Here we can see a bunch of data followed by the word admin. The data appears to be hex, denoted by \XX. We also know from earlier some “ccall” was used and the data ends in \00. That looks like a null byte! So what it seems like is that we have some binary data, likely the encrypted password, followed by the username admin.

The Authenticate function

Before diving into the function itself I needed to do some research on WebAssembly and what the instructions and types are. For the most part everything in this challenge is pretty self explanatory however I wanted to make sure I was reversing it correctly. The Mozilla documntation is quite thorough on WASM and I would really suggest checking it out.

Earlier we saw that the javascript made a call to the authenticate function passing the username and password as parameters. We can see that they are then stored in local vars on the stack as $p0 and $p1 respectively. Right away the first instruction we see being executed is a call to f2 passing the $p1 var (password) as well as -1 constant value.
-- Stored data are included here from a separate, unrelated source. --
-- ==== Sys2Proof/Machine/DispatchCommands.lean ====
section
/-! DEFINITION. The requests of the dispatch port (R165, second group): each is taken by R166 and answered by the block that
owns it. -/

namespace Sys2Proof.Machine

/-- SUBMIT_TASK (R110). -/
def execSubmitTask (p : PortId) (tag : BitVec 16) (mass bay frame : Byte) (s : State) :
    Host.Outcome State Fault Refusal :=
  .next (takeRequest p .submitTask (submitTask tag mass.toNat bay.toNat frame.toNat) s)

/-- CANCEL_TASK (R122). -/
def execCancelTask (p : PortId) (id : Byte) (s : State) :
    Host.Outcome State Fault Refusal :=
  .next (takeRequest p .cancelTask (cancelTask id.toNat) s)

/-- REDIRECT_TASK (R125). -/
def execRedirectTask (p : PortId) (id bay : Byte) (s : State) :
    Host.Outcome State Fault Refusal :=
  .next (takeRequest p .redirectTask (redirectTask id.toNat bay.toNat) s)

/-- TAKE_COMPLETION (R126). -/
def execTakeCompletion (p : PortId) (s : State) :
    Host.Outcome State Fault Refusal :=
  .next (takeRequest p .takeCompletion takeCompletion s)

/-- HOLD (R150). -/
def execHold (p : PortId) (s : State) :
    Host.Outcome State Fault Refusal :=
  .next (takeRequest p .hold requestHold s)

/-- RESUME (R151). -/
def execResume (p : PortId) (s : State) :
    Host.Outcome State Fault Refusal :=
  .next (takeRequest p .resume requestResume s)

/-- LOCKOUT (R152). -/
def execLockout (p : PortId) (s : State) :
    Host.Outcome State Fault Refusal :=
  .next (takeRequest p .lockout requestLockout s)

/-- UNLOCK (R153). -/
def execUnlock (p : PortId) (s : State) :
    Host.Outcome State Fault Refusal :=
  .next (takeRequest p .unlock requestUnlock s)

/-- ACK_STOP (R155). -/
def execAckStop (p : PortId) (s : State) :
    Host.Outcome State Fault Refusal :=
  .next (takeRequest p .ackStop acknowledgeStop s)

/-- CLEAR_TRIP (R156). -/
def execClearTrip (p : PortId) (frame : Byte) (s : State) :
    Host.Outcome State Fault Refusal :=
  .next (takeRequest p .clearTrip (clearTrip frame.toNat) s)

/-- SET_TUNING (R14). -/
def execSetTuning (p : PortId) (present : Byte) (vlU : BitVec 16) (legU : Byte) (vlL : BitVec 16) (legL len : Byte)
    (entries : List Byte) (s : State) :
    Host.Outcome State Fault Refusal :=
  .next (takeRequest p .setTuning (setTuning ⟨present, vlU.toNat, legU.toNat, vlL.toNat, legL.toNat, len.toNat, entries.map BitVec.toNat⟩) s)

/-- SET_SURVEY_ITEM (R6). -/
def execSetSurveyItem (p : PortId) (item index : Byte) (value : BitVec 32) (s : State) :
    Host.Outcome State Fault Refusal :=
  .next (takeRequest p .setSurveyItem (setSurveyItem item.toNat index.toNat value.toNat) s)

/-- SAVE_SURVEY (R8). -/
def execSaveSurvey (p : PortId) (s : State) :
    Host.Outcome State Fault Refusal :=
  .next (takeRequest p .saveSurvey saveSurvey s)

/-- DECLARE_MASS (R99). -/
def execDeclareMass (p : PortId) (id : Byte) (nominal : BitVec 16) (kind place1 place2 : Byte) (s : State) :
    Host.Outcome State Fault Refusal :=
  .next (takeRequest p .declareMass (declareMass id.toNat nominal.toNat kind.toNat place1.toNat place2.toNat) s)

/-- CONFIRM_INVENTORY (R100). -/
def execConfirmInventory (p : PortId) (s : State) :
    Host.Outcome State Fault Refusal :=
  .next (takeRequest p .confirmInventory confirmInventory s)

/-- SAVE_INVENTORY (R95). -/
def execSaveInventory (p : PortId) (s : State) :
    Host.Outcome State Fault Refusal :=
  .next (takeRequest p .saveInventory saveInventory s)

/-- SET_BAY_SERVICE (R101). -/
def execSetBayService (p : PortId) (bay flag : Byte) (s : State) :
    Host.Outcome State Fault Refusal :=
  .next (takeRequest p .setBayService (setBayService bay.toNat flag.toNat) s)

/-- SET_LANDING_SERVICE (R102). -/
def execSetLandingService (p : PortId) (landing flag : Byte) (s : State) :
    Host.Outcome State Fault Refusal :=
  .next (takeRequest p .setLandingService (setLandingService landing.toNat flag.toNat) s)

end Sys2Proof.Machine
end

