/-! ### Tuning and survey -/

/-- SET_TUNING: a service table of the wrong length or with an entry that names no frame is refused with RANGE. Otherwise
each VL and LEG part, clamped into its range, becomes working where its frame holds no request and pending where it does,
the table becomes working with the pointer at 0 where neither frame holds one and pending otherwise, and a round is asked
for where a working value changed (R14 to R16; the layout of the reply is log 21's, "changed" log 15's). -/
def Obligations.SetTuningAppliesItsParts : Prop :=
  ∀ (p : PortId) (present : Byte) (vlU : BitVec 16) (legU : Byte) (vlL : BitVec 16) (legL len : Byte)
    (entries : List Byte) (s : State),
    let has (i : Nat) : Bool := present.getLsbD i
    let c : Instr := .setTuning p present vlU legU vlL legL len entries
    let clamp (lo hi v : Nat) : Nat := if v < lo then lo else if hi < v then hi else v
    let vl (f : Frame) (v : Nat) : Nat := clamp 500 (s.svt.working.winder.get f).vlMax v
    let free (f : Frame) : Bool := (s.request f).isNone
    let tuned (f : Frame) (hasVl : Bool) (v : Nat) (hasLeg : Bool) (w : Nat) : Tuning :=
      let x := s.svt.tuning.get f
      { vl := if hasVl && free f then vl f v else x.vl
        leg := if hasLeg && free f then clamp 2 64 w else x.leg
        pendingVl := if hasVl then (if free f then none else some (vl f v)) else x.pendingVl
        pendingLeg := if hasLeg then (if free f then none else some (clamp 2 64 w)) else x.pendingLeg }
    let table : List Frame := (entries.take len.toNat).map (fun e => if e = 1 then .L else .U)
    let arb : Arb := if !has 4 then s.arb
      else if free .U && free .L then { s.arb with table := table, pendingTable := none, pointer := 0 }
      else { s.arb with pendingTable := some table }
    let u : State := (s.setSvt { s.svt with
      tuning := ⟨tuned .U (has 0) vlU.toNat (has 1) legU.toNat, tuned .L (has 2) vlL.toNat (has 3) legL.toNat⟩ }).setArb arb
    let changed : Bool := u.svt.tuning.u.vl != s.svt.tuning.u.vl || u.svt.tuning.u.leg != s.svt.tuning.u.leg ||
      u.svt.tuning.l.vl != s.svt.tuning.l.vl || u.svt.tuning.l.leg != s.svt.tuning.l.leg ||
      (has 4 && free .U && free .L)
    let part (b : Bool) (bytes : List Byte) (working : Bool) : List Byte :=
      if b then [1] ++ bytes ++ [if working then 1 else 0] else [0] ++ bytes.map (fun _ => 0) ++ [0]
    let tableBytes : List Byte := u8 table.length ++
      (List.range 8).flatMap (fun i => u8 (if i < table.length then frameCode (table.getD i .U) else 0))
    Admitted s p .setTuning → entries.length = 8 →
    (has 4 = true → len.toNat = 0 ∨ 8 < len.toNat ∨ (∃ e ∈ entries.take len.toNat, 2 ≤ e.toNat) →
      exec c s = .next (replied p .setTuning [0x13] s)) ∧
    ((has 4 = true → 1 ≤ len.toNat ∧ len.toNat ≤ 8 ∧ ∀ e ∈ entries.take len.toNat, e.toNat < 2) →
      exec c s = .next (replied p .setTuning
        ([0x00] ++ part (has 0) (u16 (vl .U vlU.toNat)) (free .U) ++ part (has 1) (u8 (clamp 2 64 legU.toNat)) (free .U) ++
          part (has 2) (u16 (vl .L vlL.toNat)) (free .L) ++ part (has 3) (u8 (clamp 2 64 legL.toNat)) (free .L) ++
          part (has 4) tableBytes (free .U && free .L))
        (if changed then askRound u else u).drive))

/-- SET_SURVEY_ITEM writes one item of the edit survey in LOCKOUT and leaves every other item as it was; the survey state
is EDITED where the copies then differ, VALID where they agree, and UNCONFIGURED stays (R6). SAVE_SURVEY of an edit
survey that passes the checks of R8 hands its image to STI with save-outstanding set (R8, R10); otherwise the first of the
ten checks that fails is named, with the first landing, frame or mass it fails for (R8, R9). -/
def Obligations.SurveyItemsAreEditedAndSaved : Prop :=
  ∀ (p : PortId) (item index : Byte) (value : BitVec 32) (s : State),
    let noItem (payload : List Byte) : Prop :=
      exec (.setSurveyItem p item index value) s = .next (replied p .setSurveyItem payload s)
    let noSave (payload : List Byte) : Prop := exec (.saveSurvey p) s = .next (replied p .saveSurvey payload s)
    let saving : State := s.setSvt { s.svt with saveOutstanding := true }
    let sti : Sti := match s.sti.op with
      | .idle =>
          let g := s.sti.generation.survey + 1
          let slot : Slot := if s.sti.current.survey = some .a then .b else .a
          { s.sti with op := .write .survey slot g (imageBytes .survey g (surveyBody s.svt.edit)) }
      | _ => { s.sti with waiting := { s.sti.waiting with survey := some (surveyBody s.svt.edit) } }
    (Admitted s p .setSurveyItem → s.mdc.mode ≠ .lockout → noItem [0x11]) ∧
    (Admitted s p .setSurveyItem → s.mdc.mode = .lockout → s.svt.saveOutstanding = true → noItem [0x12]) ∧
    (Admitted s p .setSurveyItem → s.mdc.mode = .lockout → s.svt.saveOutstanding = false →
      itemAccepts item.toNat index.toNat value.toNat = false → noItem [0x13]) ∧
    (∀ n lo hi, Admitted s p .setSurveyItem → s.mdc.mode = .lockout → s.svt.saveOutstanding = false →
      itemIndices item.toNat = some n → index.toNat < n → itemRange item.toNat = some (lo, hi) →
      lo ≤ value.toNat → value.toNat ≤ hi →
      ∃ (edit : Survey) (st : SurveyState),
        exec (.setSurveyItem p item index value) s = .next (replied p .setSurveyItem
          ([0x00] ++ u8 (surveyStateCode st)) (s.setSvt { s.svt with edit := edit, state := st })) ∧
        edit.item item.toNat index.toNat = value.toNat ∧
        (∀ c i n', itemIndices c = some n' → i < n' → c ≠ 0x0A → c ≠ 0x0B → (c, i) ≠ (item.toNat, index.toNat) →
          edit.item c i = s.svt.edit.item c i) ∧
        st = (if s.svt.state = .unconfigured then .unconfigured
          else if edit = s.svt.working then .valid else .edited)) ∧
    (Admitted s p .saveSurvey → s.mdc.mode ≠ .lockout → noSave [0x11]) ∧
    (Admitted s p .saveSurvey → s.mdc.mode = .lockout → s.svt.saveOutstanding = true → noSave [0x12]) ∧
    (Admitted s p .saveSurvey → s.mdc.mode = .lockout → s.svt.saveOutstanding = false →
      let sv : Survey := s.svt.edit
      let lowest (fails : Nat → Prop) (k : Nat) : Prop := fails k ∧ ∀ j < k, ¬ fails j
      let upper (k : Nat) : Prop := 1 ≤ k ∧ k < sv.nl
      let count : Prop := sv.nz < 8 ∨ 256 < sv.nz
      let head : Prop := sv.he < sv.sl ∨ sv.sl + 100000 < sv.he
      let height (k : Nat) : Prop := k < sv.nl ∧ sv.sl < sv.floor k + sv.fh
      let order (k : Nat) : Prop := upper k ∧ sv.floor k ≤ sv.floor (k - 1)
      let spacing (k : Nat) : Prop := upper k ∧ sv.floor k < sv.floor (k - 1) + sv.fh
      let zone (k : Nat) : Prop := upper k ∧ sv.zoneOf (sv.floor k) = sv.zoneOf (sv.floor (k - 1))
      let bays : Prop := 40 < sv.nb
      let fast (f : Frame) : Prop := (sv.winder.get f).vlMax < (sv.winder.get f).defaultVl
      let landing (id : Nat) : Prop := 1 ≤ id ∧ id ≤ 40 ∧ (s.mass id).state = .carried ∧
        ∃ k, (s.mass id).landing = some k ∧ sv.nl ≤ k
      let bay (id : Nat) : Prop := 1 ≤ id ∧ id ≤ 40 ∧ ∃ b, (s.mass id).namedBay = some b ∧
        if s.svt.state = .unconfigured then sv.nb ≤ b
        else sv.bayIdentity b = none ∨ sv.bayIdentity b ≠ s.svt.working.bayIdentity b
      let none_ (fails : Nat → Prop) : Prop := ∀ k, ¬ fails k
      (count → noSave [0x27, 1, 0]) ∧
      (¬ count → head → noSave [0x27, 2, 0]) ∧
      (∀ k, ¬ count → ¬ head → lowest height k → noSave ([0x27, 3] ++ u8 k)) ∧
      (∀ k, ¬ count → ¬ head → none_ height → lowest order k → noSave ([0x27, 4] ++ u8 k)) ∧
      (∀ k, ¬ count → ¬ head → none_ height → none_ order → lowest spacing k → noSave ([0x27, 5] ++ u8 k)) ∧
      (∀ k, ¬ count → ¬ head → none_ height → none_ order → none_ spacing → lowest zone k →
        noSave ([0x27, 6] ++ u8 k)) ∧
      (¬ count → ¬ head → none_ height → none_ order → none_ spacing → none_ zone →
        (bays → noSave [0x27, 7, 0]) ∧
        (¬ bays → fast .U → noSave [0x27, 8, 0]) ∧
        (¬ bays → ¬ fast .U → fast .L → noSave [0x27, 8, 1]) ∧
        (∀ id, ¬ bays → ¬ fast .U → ¬ fast .L → lowest landing id → noSave ([0x27, 9] ++ u8 id)) ∧
        (∀ id, ¬ bays → ¬ fast .U → ¬ fast .L → none_ landing → lowest bay id → noSave ([0x27, 10] ++ u8 id)))) ∧
    (Admitted s p .saveSurvey → s.mdc.mode = .lockout → s.svt.saveOutstanding = false →
      s.svt.edit.shapeCheck = none → inventoryCheck s = none →
      exec (.saveSurvey p) s = .next (replied p .saveSurvey [0x01] (saving.setSti sti)))

/-! ### Inventory requests -/

/-- DECLARE_MASS in LOCKOUT sets the record to the place declared, keeps its reservation, makes the inventory UNVERIFIED,
asks for a save where anything persisted changed, and answers with the record and STORED_kJ; a place outside the shaft is
refused with RANGE, a bay that is not usable or holds another mass with BAY, a frame that another record names with FRAME
(R99). CONFIRM_INVENTORY makes it VERIFIED with INVENTORY_STATE and a save, names the first record that is UNACCOUNTED or
IN_TRANSFER, and changes nothing where it is VERIFIED (R100). Both are refused with MODE outside LOCKOUT. -/
def Obligations.MassesAreDeclaredAndConfirmed : Prop :=
  ∀ (p : PortId) (n : Byte) (nominal : BitVec 16) (kind a b : Byte) (r : Mass) (s : State),
    let id : Nat := n.toNat
    let old : Mass := s.mass id
    let placed : Prop :=
      (kind = 0 ∧ r = { old with
        state := .absent, nominal := nominal.toNat, bay := none, frame := none, landing := none }) ∨
      (kind = 1 ∧ a.toNat < s.svt.working.nb ∧ bayUsable s a.toNat = true ∧
        ((s.bay a.toNat).content = none ∨ (s.bay a.toNat).content = some id) ∧ r = { old with
          state := .stored, nominal := nominal.toNat, bay := some a.toNat, frame := none, landing := none }) ∨
      (kind = 2 ∧ ∃ f, a.toNat = frameCode f ∧ b.toNat < s.svt.working.nl ∧
        (∀ j ∈ massIds, j ≠ id → (s.mass j).namedFrame ≠ some f) ∧ r = { old with
          state := .carried, nominal := nominal.toNat, bay := none, frame := some f, landing := some b.toNat })
    let inLockout (q : Req) : Prop := Admitted s p q ∧ s.mdc.mode = .lockout
    let opt (x : Option Nat) : List Byte := match x with
      | some v => [1] ++ u8 v
      | none => List.replicate 2 0
    (Admitted s p .declareMass → s.mdc.mode ≠ .lockout →
      exec (.declareMass p n nominal kind a b) s = .next (replied p .declareMass [0x11] s)) ∧
    (inLockout .declareMass → id = 0 ∨ 40 < id ∨ nominal.toNat < 5000 ∨ 60000 < nominal.toNat ∨ 2 < kind.toNat →
      exec (.declareMass p n nominal kind a b) s = .next (replied p .declareMass [0x13] s)) ∧
    (inLockout .declareMass → 1 ≤ id → id ≤ 40 → 5000 ≤ nominal.toNat → nominal.toNat ≤ 60000 →
      let no (status : Byte) : Prop :=
        exec (.declareMass p n nominal kind a b) s = .next (replied p .declareMass [status] s)
      (kind = 1 → s.svt.working.nb ≤ a.toNat → no 0x13) ∧
      (kind = 2 → 2 ≤ a.toNat ∨ s.svt.working.nl ≤ b.toNat → no 0x13) ∧
      (kind = 1 → a.toNat < s.svt.working.nb →
        ((s.bay a.toNat).inService = false ∨
          (∃ k, s.svt.working.landingOf a.toNat = some k ∧ (s.landing k).inService = false) ∨
          ((s.bay a.toNat).content ≠ none ∧ (s.bay a.toNat).content ≠ some id)) → no 0x1F) ∧
      (∀ f, kind = 2 → a.toNat = frameCode f → b.toNat < s.svt.working.nl →
        (∃ j ∈ massIds, j ≠ id ∧ (s.mass j).namedFrame = some f) → no 0x20)) ∧
    (inLockout .declareMass → 1 ≤ id → id ≤ 40 → 5000 ≤ nominal.toNat → nominal.toNat ≤ 60000 → placed →
      ∃ t, exec (.declareMass p n nominal kind a b) s = .next t ∧ t.mass id = r ∧
        (∀ j, j ≠ id → t.mass j = s.mass j) ∧ t.inv.verified = false ∧
        t.inv.save = (if r ≠ old ∨ s.inv.verified = true then
            match s.inv.save with
            | .clean => .writing
            | .writing => .writingDirty
            | x => x
          else s.inv.save) ∧
        (∀ c < 40, (t.bay c).content = bayContent t.inv.masses c ∧ (t.bay c).inService = (s.bay c).inService) ∧
        (s.inv.verified = true → ∀ w, isWatcher (s.port w).role = true → (t.port w).flags.getLsbD 12 = true) ∧
        t.inv.storedKJ = storedOf (rawSum s.svt.working t.inv.masses) ∧
        (t.port p).replies = (s.port p).replies ++ [replyOf .declareMass ([0x00] ++ u8 (massStateCode r.state) ++
          u16 r.nominal ++ opt r.bay ++ opt (r.frame.map frameCode) ++ opt r.landing ++ opt r.task ++
          u32 t.inv.storedKJ)] ∧
        t.svt = s.svt ∧ t.ftk = s.ftk ∧ t.tku = s.tku) ∧
    (Admitted s p .confirmInventory → s.mdc.mode ≠ .lockout →
      exec (.confirmInventory p) s = .next (replied p .confirmInventory [0x11] s)) ∧
    (inLockout .confirmInventory → (∃ j ∈ massIds, (s.mass j).state = .unaccounted ∨ (s.mass j).state = .inTransfer) →
      ∃ j, 1 ≤ j ∧ j ≤ 40 ∧ ((s.mass j).state = .unaccounted ∨ (s.mass j).state = .inTransfer) ∧
        (∀ i ∈ massIds, i < j → (s.mass i).state ≠ .unaccounted ∧ (s.mass i).state ≠ .inTransfer) ∧
        exec (.confirmInventory p) s = .next (replied p .confirmInventory ([0x28] ++ u8 j) s)) ∧
    (inLockout .confirmInventory → (∀ j ∈ massIds, (s.mass j).state ≠ .unaccounted ∧ (s.mass j).state ≠ .inTransfer) →
      (s.inv.verified = true → exec (.confirmInventory p) s = .next (replied p .confirmInventory [0x00] s)) ∧
      (s.inv.verified = false → ∃ t, exec (.confirmInventory p) s = .next t ∧ t.inv.verified = true ∧
        t.inv.masses = s.inv.masses ∧ (s.inv.save = .clean → t.inv.save = .writing) ∧
        (s.inv.save = .writing → t.inv.save = .writingDirty) ∧
        (∀ w, isWatcher (s.port w).role = true → (t.port w).flags.getLsbD 12 = true) ∧
        (t.port p).replies = (s.port p).replies ++ [replyOf .confirmInventory [0x00]]))
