@[simp] theorem State.raiseAll_time (s : State) (e : Event) : (s.raiseAll e).time = s.time := rfl
@[simp] theorem State.raiseAll_startUp (s : State) (e : Event) : (s.raiseAll e).startUp = s.startUp := rfl
@[simp] theorem State.raiseAll_svt (s : State) (e : Event) : (s.raiseAll e).svt = s.svt := rfl
@[simp] theorem State.raiseAll_ftk (s : State) (e : Event) : (s.raiseAll e).ftk = s.ftk := rfl
@[simp] theorem State.raiseAll_gru (s : State) (e : Event) : (s.raiseAll e).gru = s.gru := rfl
@[simp] theorem State.raiseAll_arb (s : State) (e : Event) : (s.raiseAll e).arb = s.arb := rfl
@[simp] theorem State.raiseAll_inv (s : State) (e : Event) : (s.raiseAll e).inv = s.inv := rfl
@[simp] theorem State.raiseAll_tku (s : State) (e : Event) : (s.raiseAll e).tku = s.tku := rfl
@[simp] theorem State.raiseAll_xfc (s : State) (e : Event) : (s.raiseAll e).xfc = s.xfc := rfl
@[simp] theorem State.raiseAll_mdc (s : State) (e : Event) : (s.raiseAll e).mdc = s.mdc := rfl
@[simp] theorem State.raiseAll_sti (s : State) (e : Event) : (s.raiseAll e).sti = s.sti := rfl
@[simp] theorem State.raiseAll_pending (s : State) (e : Event) : (s.raiseAll e).pending = s.pending := rfl

@[simp] theorem State.raiseFrame_time (s : State) (f : Frame) (e : Event) : (s.raiseFrame f e).time = s.time := rfl
@[simp] theorem State.raiseFrame_startUp (s : State) (f : Frame) (e : Event) : (s.raiseFrame f e).startUp = s.startUp := rfl
@[simp] theorem State.raiseFrame_svt (s : State) (f : Frame) (e : Event) : (s.raiseFrame f e).svt = s.svt := rfl
@[simp] theorem State.raiseFrame_ftk (s : State) (f : Frame) (e : Event) : (s.raiseFrame f e).ftk = s.ftk := rfl
@[simp] theorem State.raiseFrame_gru (s : State) (f : Frame) (e : Event) : (s.raiseFrame f e).gru = s.gru := rfl
@[simp] theorem State.raiseFrame_arb (s : State) (f : Frame) (e : Event) : (s.raiseFrame f e).arb = s.arb := rfl
@[simp] theorem State.raiseFrame_inv (s : State) (f : Frame) (e : Event) : (s.raiseFrame f e).inv = s.inv := rfl
@[simp] theorem State.raiseFrame_tku (s : State) (f : Frame) (e : Event) : (s.raiseFrame f e).tku = s.tku := rfl
@[simp] theorem State.raiseFrame_xfc (s : State) (f : Frame) (e : Event) : (s.raiseFrame f e).xfc = s.xfc := rfl
@[simp] theorem State.raiseFrame_mdc (s : State) (f : Frame) (e : Event) : (s.raiseFrame f e).mdc = s.mdc := rfl
@[simp] theorem State.raiseFrame_sti (s : State) (f : Frame) (e : Event) : (s.raiseFrame f e).sti = s.sti := rfl
@[simp] theorem State.raiseFrame_pending (s : State) (f : Frame) (e : Event) : (s.raiseFrame f e).pending = s.pending := rfl

@[simp] theorem State.drive_time (s : State) : s.drive.time = s.time := rfl
@[simp] theorem State.drive_startUp (s : State) : s.drive.startUp = s.startUp := rfl
@[simp] theorem State.drive_svt (s : State) : s.drive.svt = s.svt := rfl
@[simp] theorem State.drive_ftk (s : State) : s.drive.ftk = s.ftk := rfl
@[simp] theorem State.drive_arb (s : State) : s.drive.arb = s.arb := rfl
@[simp] theorem State.drive_inv (s : State) : s.drive.inv = s.inv := rfl
@[simp] theorem State.drive_tku (s : State) : s.drive.tku = s.tku := rfl
@[simp] theorem State.drive_sti (s : State) : s.drive.sti = s.sti := rfl
@[simp] theorem State.drive_pending (s : State) : s.drive.pending = s.pending := rfl
@[simp] theorem State.drive_gru (s : State) : s.drive.gru = { s.gru with permit := ⟨permitLine s .U, permitLine s .L⟩ } := rfl
@[simp] theorem State.drive_mdc (s : State) : s.drive.mdc = { s.mdc with fault := faultLine s } := rfl
@[simp] theorem State.drive_ports (s : State) : s.drive.ports = s.ports.map (fun x => { x with attn := attnLine x }) := rfl
@[simp] theorem State.drive_xfc (s : State) : s.drive.xfc = { s.xfc with ldcmd := Bank.ofFn 12 (gearLine s .load), ulcmd := Bank.ofFn 12 (gearLine s .unload) } := rfl

@[simp] theorem setStartUp_time (x : StartUp) (s : State) : (setStartUp x s).time = s.time := rfl
@[simp] theorem setStartUp_startUp (x : StartUp) (s : State) : (setStartUp x s).startUp = x := rfl
@[simp] theorem setStartUp_ports (x : StartUp) (s : State) : (setStartUp x s).ports = s.ports := rfl
@[simp] theorem setStartUp_svt (x : StartUp) (s : State) : (setStartUp x s).svt = s.svt := rfl
@[simp] theorem setStartUp_ftk (x : StartUp) (s : State) : (setStartUp x s).ftk = s.ftk := rfl
@[simp] theorem setStartUp_gru (x : StartUp) (s : State) : (setStartUp x s).gru = s.gru := rfl
@[simp] theorem setStartUp_arb (x : StartUp) (s : State) : (setStartUp x s).arb = s.arb := rfl
@[simp] theorem setStartUp_inv (x : StartUp) (s : State) : (setStartUp x s).inv = s.inv := rfl
@[simp] theorem setStartUp_tku (x : StartUp) (s : State) : (setStartUp x s).tku = s.tku := rfl
@[simp] theorem setStartUp_xfc (x : StartUp) (s : State) : (setStartUp x s).xfc = s.xfc := rfl
@[simp] theorem setStartUp_mdc (x : StartUp) (s : State) : (setStartUp x s).mdc = s.mdc := rfl
@[simp] theorem setStartUp_sti (x : StartUp) (s : State) : (setStartUp x s).sti = s.sti := rfl
@[simp] theorem setStartUp_pending (x : StartUp) (s : State) : (setStartUp x s).pending = s.pending := rfl

@[simp] theorem advanceTime_time (s : State) : (advanceTime s).time = s.time + 1 := rfl
@[simp] theorem advanceTime_startUp (s : State) : (advanceTime s).startUp = s.startUp := rfl
@[simp] theorem advanceTime_ports (s : State) : (advanceTime s).ports = s.ports := rfl
@[simp] theorem advanceTime_svt (s : State) : (advanceTime s).svt = s.svt := rfl
@[simp] theorem advanceTime_ftk (s : State) : (advanceTime s).ftk = s.ftk := rfl
@[simp] theorem advanceTime_gru (s : State) : (advanceTime s).gru = s.gru := rfl
@[simp] theorem advanceTime_arb (s : State) : (advanceTime s).arb = s.arb := rfl
@[simp] theorem advanceTime_inv (s : State) : (advanceTime s).inv = s.inv := rfl
@[simp] theorem advanceTime_tku (s : State) : (advanceTime s).tku = s.tku := rfl
@[simp] theorem advanceTime_xfc (s : State) : (advanceTime s).xfc = s.xfc := rfl
@[simp] theorem advanceTime_mdc (s : State) : (advanceTime s).mdc = s.mdc := rfl
@[simp] theorem advanceTime_sti (s : State) : (advanceTime s).sti = s.sti := rfl
@[simp] theorem advanceTime_pending (s : State) : (advanceTime s).pending = s.pending := rfl

/-! ### The named reads after an update -/

@[simp] theorem State.port_setPort (s : State) (p : PortId) (x : PortState) : (s.setPort p x).port p = x := by
  simp [State.port, State.setPort, Bank.getD_set, p.isLt]

theorem State.port_setPort_ne (s : State) (p q : PortId) (x : PortState) (h : q ≠ p) :
    (s.setPort p x).port q = s.port q := by
  simp [State.port, State.setPort, Bank.getD_set, Fin.val_ne_of_ne h]

@[simp] theorem State.setPort_port (s : State) (p : PortId) : s.setPort p (s.port p) = s := by
  simp [State.port, State.setPort, Bank.set_getD_self]

@[simp] theorem State.setPort_setPort (s : State) (p : PortId) (x y : PortState) :
    (s.setPort p x).setPort p y = s.setPort p y := by
  simp [State.setPort]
This is probably a good area to investigate since it is using the password variable. note the following may be wrong but it was how I solved it at the time, if you know WASM please correct me! From a very high level this function sets up a local variable, $l0, as a 32 bit integer and then loads the $p1 local var into $l0. However, during this process the load8_s instruction is used which, from my understanding, loads the signed byte into the local var. Remember that the the constant passed was -1, so in binary that would be ff, thus making the variable $l0 become ffffffff. Finally we loop over $L1… not too sure where $L1 came from but I just assumed it was a local counter related to the length of the global data… doesn’t really matter too much in the context of this problem though if anyone knows where $L1comes from please let me know! Anyhow, in the loop we can see that an XOR is performed with the value being stored back into $p0.

So that was probably a lot to take in, but the gist of it is that we loop over the password and XOR it with a constant of ff in the function $f2, thus all that is happening in the WASM is a single byte xor on the password. From this point forward I made the assumption that the bytes stored in global memory were XORed with the value ff and revering this process reveals: FLAG-07B00FB78E6DB54072EEF34B9051FA45. Success!